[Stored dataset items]
_____

-- ==== Sys2Proof/Machine/Session.lean ====
section
/-!
DEFINITION. The session engine (chapter "Sessions and the key protocol"): committing fragments,
admission in sequence order, breaches and freezing, acknowledgement, opening, rekeying, closing and
QUEUE_RESET.
-/
namespace Sys2Proof.Machine

/-- The end of an epoch on a sealed session (R114): drop (false), refuse (true), or neither. Refusals begin
once 0xFEFF_FFFF has been sent, and stop once fewer than 2^23 numbers are unassigned. -/
def epochEnd (c : Ctx) (op seq : Nat) : Option Bool :=
  if !c.isSealed || op = Op.rekey then none
  else if 2 ^ 32 - c.txNext < 2 ^ 23 then some false
  else if 0xFEFFFFFF ≤ c.txSent then some true
  else if seq = 0xFFFFFFFF then some true
  else none

/-! ### The reset point of QUEUE_RESET (R120, R121, R123) -/

/-- A command that has been passed to swaths; what has not been ends at the reset point itself. -/
def Cmd.atSwath (c : Cmd) : Bool :=
  isData c.op && c.op != Op.list && c.st != .complete && c.st != .inSession && c.st != .waitRes

/-- Swaths that hold commands of a session: those its commands were passed to. -/
def Dev.swathsOf (d : Dev) (sid : Nat) : List (Fin 16) :=
  allSwaths.filter fun n => d.disp.cmds.any fun e => e.2.sid == sid && e.2.owners.contains n && e.2.atSwath

/-- A command is ABORTED: everything returns, no response is ever sent (R121, R122); applied pieces of a range
write are entered with D_STATUS QUEUE_RESET (DESIGN CHOICE, log entry 93). The target of a QUEUE_RESET that is
itself aborted admits again. -/
def Dev.abortCmd (d : Dev) (cid : Nat) : Dev :=
  let ctxs : Tbl Ctx := d.ses.ctx.map fun e =>
    (e.1, if e.2.resetBy == some cid then { e.2 with resetBy := none } else e.2)
  ({ d with ses := { d.ses with ctx := ctxs } }).endQuiet cid St.queueReset

/-- Highest number of a session whose fragment 0 has committed (R123). -/
def Ctx.highFrag0 (c : Ctx) : Nat :=
  let base := if c.rxNext = 1 then c.rxAck else seqMax c.isSealed c.rxAck (c.rxNext - 1)
  let base := c.rxDone.foldl (seqMax c.isSealed) base
  ((c.msgs.filter (·.frag0)).map (·.seq)).foldl (seqMax c.isSealed) (seqMax c.isSealed base c.high0)

/-- The reset point: messages in RECEIVING or HELD go, streams go, every request that waits at no swath is
aborted, management requests in whatever step included, and no later fragment of an aborted request is
taken (R121). Nothing of the target is admitted until the answer. An admitted SESSION_CLOSE of the target
is aborted like any other request, and the session takes requests again (DESIGN CHOICE, log entry 85: the
spec does not say what the reset does to it). A REG_WRITE that waits with entries applied runs on, as a write
past its order point does (DESIGN CHOICE, log entry 113: what is applied cannot be taken back). -/
def Dev.resetPoint (d : Dev) (cid target : Nat) (t : Ctx) (resume : Nat) : Dev :=
  let d := (t.msgs.filter fun m => m.cid.isNone).foldl (fun d m => d.dropMsg target m.seq) d
  let d := t.streams.foldl (fun d s => d.dropStream s) d
  let mine := d.disp.cmds.filter fun e => e.2.sid == target && e.1 != cid && e.2.st != .complete
  let early := mine.filter fun e => !e.2.atSwath && !(e.2.op == Op.regWrite && decide (0 < e.2.regAt))
  let d := early.foldl (fun d e => d.abortCmd e.1) d
  let d := (mine.filter fun e => !e.2.gotAll).foldl (fun d e => d.settle target e.2.seq) d
  let d := d.updCtx target fun x => { x with
    streams := [], resetBy := some cid, rekeying := false, closeSeen := false,
    rxDone := x.rxDone.filter fun n => seqBelow x.isSealed n resume }
  let d := d.updCmd cid fun x => { x with target := target, resume := resume, aborted := early.length }
  d.ntfGone target

/-- A QUEUE_RESET is admitted: that is the reset point of a session that can be reset (R120). TARGET is read
modulo 16,384, the width of a session identifier (DESIGN CHOICE, log entry 84). -/
def Dev.noteReset (d : Dev) (cid : Nat) : Dev :=
  match d.cmd cid with
  | none => d
  | some q =>
    let target := fieldBe q.payload 0 2 % 16384
    match d.ctx target, d.ctx q.sid with
    | some t, some c =>
      if t.st == .closing || t.st == .opening || t.resetBy.isSome then d
      else if target = q.sid then d.resetPoint cid target t (nextSeq c.isSealed q.seq)
      else d.resetPoint cid target t (nextSeq t.isSealed t.highFrag0)
    | _, _ => d

/-- A request whose fragment 0 has committed and that is no command yet holds its credit (R103). -/
def InMsg.holds (m : InMsg) : Bool := m.credit && m.cid.isNone

/-- A refusal that has not been sent holds its request's credit. -/
def OutFrag.holds (f : OutFrag) : Bool := f.cred && !f.good

/-! ### Freezing (R118, R119) -/

/-- A SESSION_FROZEN answer is due: none has gone within FROZEN_MS. -/
def Dev.frozenDue (d : Dev) (c : Ctx) : Bool :=
  match c.frozenAt with
  | none => true
  | some t => decide (d.fld Base.ses F.SES_WIN_FROZEN_MS * 1024 ≤ (d.now - t) * 1000)

/-- An answer of SESSION_FROZEN, at most one per FROZEN_MS; otherwise the request is dropped. -/
def Dev.answerFrozen (d : Dev) (sid seq tag op space : Nat) (via : Via) (cred : Bool) : Dev :=
  match d.ctx sid with
  | none => d
  | some c =>
    if d.frozenDue c then
      (d.updCtx sid fun x => { x with frozenAt := some d.now }).answerRaw sid seq tag op space
        St.sessionFrozen via cred
    else d.bump Base.ses F.SES_FROZEN_DROP_COUNT

/-- The header of a freeze is latched, byte 4k in bits [31:24] of HDRk (Table 3-14). -/
def Dev.latchHdr (d : Dev) (h : SkpHdr) : Dev :=
  (List.range 8).foldl (fun d k =>
    d.setFld Base.ses (F.SES_FRZ_HDR_BITS.at k) (fieldBe (hdrBytes h) (4 * k) 4)) d

/-- An open session freezes; `causes` has bit n set for breach n. -/
def Dev.freeze (d : Dev) (sid causes : Nat) (h : SkpHdr) : Dev :=
  match d.ctx sid with
  | none => d
  | some c =>
    if c.st != .opened then d
    else
      let d := d.updCtx sid fun x => { x with st := .frozen, frozenAt := none }
      let d :=
        if d.flag Base.ses F.SES_FRZ_SID_VALID then d
        else
          let d := (d.latchHdr h).setFld Base.ses F.SES_FRZ_SID_SID sid
          let d := d.setFld Base.ses F.SES_FRZ_SID_CAUSE causes
          d.setCond Base.ses F.SES_FRZ_SID_VALID 1 0x20
      (d.report 0x0302 Unit.session 2 causes sid).ntfGone sid

/-- The status for breaches whose bits are 0: PERMISSION for bits 2 and 3 alone, else MALFORMED. -/
def breachStatus (causes : Nat) : Nat := if causes &&& 0x73 = 0 then St.permission else St.malformed

/-- Credits a session's requests hold: commands, requests that wait for their turn, and refusals not yet
sent. -/
def Dev.inflight (d : Dev) (sid : Nat) : Nat :=
  (d.disp.cmds.filter fun e => e.2.sid == sid && e.2.credit).length +
    (match d.ctx sid with
     | some c => (c.msgs.filter (·.holds)).length + (c.out.filter (·.holds)).length
     | none => 0)

/-- A request whose fragment 0 commits takes a credit, unless its opcode takes none, none is free, or the end of
the epoch drops it (R103, R114). -/
def Dev.creditFree (d : Dev) (sid : Nat) (c : Ctx) (h : SkpHdr) : Bool :=
  takesCredit h.opcode.toNat && epochEnd c h.opcode.toNat h.seq.toNat != some false &&
    decide (d.inflight sid < c.credit)

/-- A range write with pieces applied ends at a breach of its own: its response carries its record (R196), and in
a frozen session that has answered lately its error waits in the log. -/
def Dev.breachPart (d : Dev) (sid cid status : Nat) (q : Cmd) : Dev :=
  match d.ctx sid with
  | none => d
  | some c =>
    if c.st ≠ .frozen then d.stopPart cid q status
    else if d.frozenDue c then
      (d.updCtx sid fun x => { x with frozenAt := some d.now }).stopPart cid q St.sessionFrozen
    else ((d.endQuiet cid St.sessionFrozen).settle sid q.seq).bump Base.ses F.SES_FROZEN_DROP_COUNT

/-- A request that commits breaches (R118): it freezes the session, or it is answered with MALFORMED or
PERMISSION. It is never admitted; a command it had become is abandoned. Its number counts as received in
full only when its fragment 0 has committed (R94, R95); at the end of an epoch nothing is answered (R114). -/
def Dev.breach (d : Dev) (sid causes : Nat) (h : SkpHdr) (via : Via) : Dev :=
  match d.ctx sid with
  | none => d
  | some c =>
    let seq := h.seq.toNat
    let op := h.opcode.toNat
    let on := causes &&& d.fld Base.ses F.SES_FREEZE_EN_EN
    let d := if on = 0 then d else d.freeze sid on h
    if op = Op.ack || c.received seq then d
    else
      let m := c.msg seq
      let old := m.bind (·.cid)
      let part := old.bind fun i => (d.cmd i).bind fun q =>
        if 0 < q.goodBytes ∧ q.st ≠ .complete then some (i, q) else none
      match part with
      | some (i, q) => d.breachPart sid i (breachStatus causes) q
      | none =>
      let had := (m.map (·.frag0)).getD false
      let frag0 := h.fragIndex == 0 || had
      let cred := ((m.map (·.credit)).getD false) || ((old.bind d.cmd).map (·.credit)).getD false ||
        (h.fragIndex == 0 && !had && d.creditFree sid c h)
      let d : Dev := match old with
        | some cid => d.endQuiet cid (breachStatus causes)
        | none => d
      let d : Dev := if frag0 then d.settle sid seq else d.dropMsg sid seq
      if epochEnd c op seq = some false then d.bump Base.ses F.SES_EPOCH_DROP_COUNT
      else if (d.ctx sid).map (·.st) = some CtxSt.frozen then
        d.answerFrozen sid seq h.tag.toNat op h.keySpace.toNat via cred
      else d.answerRaw sid seq h.tag.toNat op h.keySpace.toNat (breachStatus causes) via cred

/-! ### Admission in sequence order (R94, R104, R132) -/

/-- TAG equals that of another request that still holds a credit. -/
def Dev.tagTaken (d : Dev) (sid seq tag : Nat) : Bool :=
  (d.disp.cmds.any fun e => e.2.sid == sid && e.2.credit && e.2.tag == tag) ||
    (match d.ctx sid with
     | some c => (c.msgs.any fun m => m.holds && m.seq != seq && m.hdr.tag.toNat == tag) ||
         c.out.any fun f => f.holds && f.tag == tag
     | none => false)

/-- The payload bytes a message has received, at their offsets. -/
def InMsg.payload (m : InMsg) : List Byte :=
  m.frags.foldl (fun l f => overlay l f.2.1 f.2.2) []

/-- The fixed fields and key as fragment 0 holds them: one that does not start at offset 0 holds none (R87). -/
def InMsg.head (m : InMsg) : List Byte :=
  match m.frags.find? fun f => f.1 == 0 with
  | some f => if f.2.1 = 0 then f.2.2 else []
  | none => []

/-- Breaches that admission finds: bits 1 (reserved bits of the payload), 2, 3 and 5 of Table 3-9. A fragment 0
that lacks fixed fields breaches none by what it lacks (R87). -/
def Dev.admitBreaches (d : Dev) (sid : Nat) (c : Ctx) (h : SkpHdr) (p : List Byte) : Nat :=
  let op := h.opcode.toNat
  let action := if op = Op.hold then fieldBe p 28 4 else 0
  let perm := match permBit op action with
    | some k => d.hasPerm c k
    | none => op != Op.queueReset || c.admin || p.length < frag0Need op p || fieldBe p 0 2 % 16384 == sid
  2 * b2n (opflagsReserved op p || payloadReserved op p) + 4 * b2n (!perm) +
    8 * b2n (isData op && !d.hasSpace c h.keySpace.toNat) + 32 * b2n (d.tagTaken sid h.seq.toNat h.tag.toNat)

_____

All lines above between those holding "d.ses with ctx" and "((c.msgs.filter (·.frag0)).map (·.seq)).foldl", inclusive, must be set down unchanged, and no other line may be included.

**EXERCISE RESPONSE**
  ({ d with ses := { d.ses with ctx := ctxs } }).endQuiet cid St.queueReset

/-- Highest number of a session whose fragment 0 has committed (R123). -/
def Ctx.highFrag0 (c : Ctx) : Nat :=
  let base := if c.rxNext = 1 then c.rxAck else seqMax c.isSealed c.rxAck (c.rxNext - 1)
  let base := c.rxDone.foldl (seqMax c.isSealed) base
  ((c.msgs.filter (·.frag0)).map (·.seq)).foldl (seqMax c.isSealed) (seqMax c.isSealed base c.high0)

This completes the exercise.